Kupi Khop uses coarse coffee beans of Robusta. Large chunks of beans are mixed with sugar inside the glass, then brewed with hot water before stirring. You can also add milk to it and ice if you want is cold. The final steps would be to place the plate on the glass and flip them upside down, and it is ready to be served.
How did this unique Indonesian sensation of drinking coffee come about? Legend has it that this unique upside-down coffee came from the old habits of Aceh men in the coastal areas. These men worked at sea, so they would always cover their coffee that way by flipping it upside down to keep their drink warm and clean.
It is the acidity of coffee that contribute to its aroma and flavour. The longer the coffee beans stay in the water, the more acid is extracted and released.
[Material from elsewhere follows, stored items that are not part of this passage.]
-- ==== Sys2Proof/Decode.lean ====
section
/-! DEFINITION. The decoder and the encoder (30_encoding.md): byte order, the formats and their fields, every form's
layout, the classification of byte values by the OPEN tables, decoding of any bytes, and encoding of an instruction. The
tables are an argument; `teaEncoding` is the spec's illustrative assignment (92_eei_decisions.md D50).

`noncomputable` below: Lean's code generator has no runtime tag for a constructor with fields past the 244th, and `Instr`
has 481, so no machine code is made for a function that builds one. The kernel evaluates all of them. -/

namespace Sys2Proof

/-! ## Byte order (20_memory.md R83: the byte at the lowest address is the most significant) -/

/-- The number that big-endian bytes spell. -/
def beToNat (bs : List Byte) : Nat := bs.foldl (fun acc b => acc * 256 + b.toNat) 0

/-- The `n` big-endian bytes of `v mod 256^n`. -/
def natToBe : Nat → Nat → List Byte
  | 0, _ => []
  | n + 1, v => natToBe n (v / 256) ++ [BitVec.ofNat 8 v]

/-! ## Formats and fields (R113 to R118) -/

/-- The formats of 30_encoding.md R115. -/
inductive Format where
  | p | s5 | m2 | m3 | f2
deriving DecidableEq, Repr, Inhabited

/-- The bytes of a format before the trailing fields, the primary opcode included (R115). -/
def Format.bytes : Format → Nat
  | .p => 1
  | .s5 => 2
  | .m2 => 3
  | .m3 => 4
  | .f2 => 3

/-- The fields of an instruction: `f` of S5; `a`, `b`, `c` of M2 and M3; `fa`, `fb` of F2; the trailing fields in order
(R115, R116). A field its format does not have is 0. -/
structure Fields where
  f : RegIx := 0
  a : RegIx := 0
  b : RegIx := 0
  c : RegIx := 0
  fa : FloatIx := 0
  fb : FloatIx := 0
  imms : List Nat := []
deriving DecidableEq, Repr, Inhabited

/-- The `k`-th trailing field as an `n`-bit value (R117: neither scaled nor shifted). -/
def Fields.imm (f : Fields) (k : Nat) {n : Nat} : BitVec n := BitVec.ofNat n (f.imms.getD k 0)

/-- One form: its format, the byte counts of its trailing fields, and the instruction its fields make. -/
structure Row where
  fmt : Format
  trail : List Nat
  build : Fields → Instr

/-- A form's length in bytes, the primary opcode included (R120 to R128). -/
def Row.length (r : Row) : Nat := r.fmt.bytes + r.trail.sum

/-- The mixed register byte (R113): `A = S[1:0] ++ B2[7:5]`. -/
def mixedA (s b2 : Byte) : RegIx := (s.extractLsb' 0 2 ++ b2.extractLsb' 5 3 : BitVec 5)

/-- The mixed register byte (R113): `B = B2[4:0]`. -/
def mixedB (b2 : Byte) : RegIx := b2.extractLsb' 0 5

/-- The format's register fields, from the sub-opcode and the bytes after it, and the bytes left for the trailing
fields (R115); none where the bytes run out. -/
def readFormat : Format → Byte → List Byte → Option (Fields × List Byte)
  | .p, _, bs => some (default, bs)
  | .s5, s, bs => some ({ f := s.extractLsb' 0 5 }, bs)
  | .m2, s, b2 :: bs => some ({ a := mixedA s b2, b := mixedB b2 }, bs)
  | .m3, s, b2 :: b3 :: bs => some ({ a := mixedA s b2, b := mixedB b2, c := b3.extractLsb' 0 5 }, bs)
  | .f2, _, b2 :: bs => some ({ fa := b2.extractLsb' 4 4, fb := b2.extractLsb' 0 4 }, bs)
  | .m2, _, [] => none
  | .m3, _, _ => none
  | .f2, _, [] => none

/-- The trailing fields, each big-endian (R116); none where the bytes run out. -/
def readTrail : List Nat → List Byte → Option (List Nat)
  | [], _ => some []
  | n :: ns, bs => if bs.length < n then none else (readTrail ns (bs.drop n)).map (beToNat (bs.take n) :: ·)

/-- All fields of a form. -/
def readFields (r : Row) (s : Byte) (bs : List Byte) : Option Fields :=
  match readFormat r.fmt s bs with
  | none => none
  | some (f, rest) => (readTrail r.trail rest).map (fun is => { f with imms := is })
Hence, it is also very likely that each time these men return to take a sip of their Kupi Khop, they taste better over time!
Kopi Joss, the Charcoal Coffee
Another must-try Indonesian coffee is Kopi Joss from Yogyakarta. This coffee is unique because burning charcoal is added directly into the cup of brewed coffee and served with it too! It is believed that the beverage is named after the sizzling sound of burning hot (red) coal plunging into the coffee.
To drink this unique coffee, one has to wait for a few minutes for the ember to cool down. Next, remove the charcoal and enjoy your cup of Kopi Joss. Do not leave the charcoal in there longer than a minute. Any longer, your coffee may taste really burnt!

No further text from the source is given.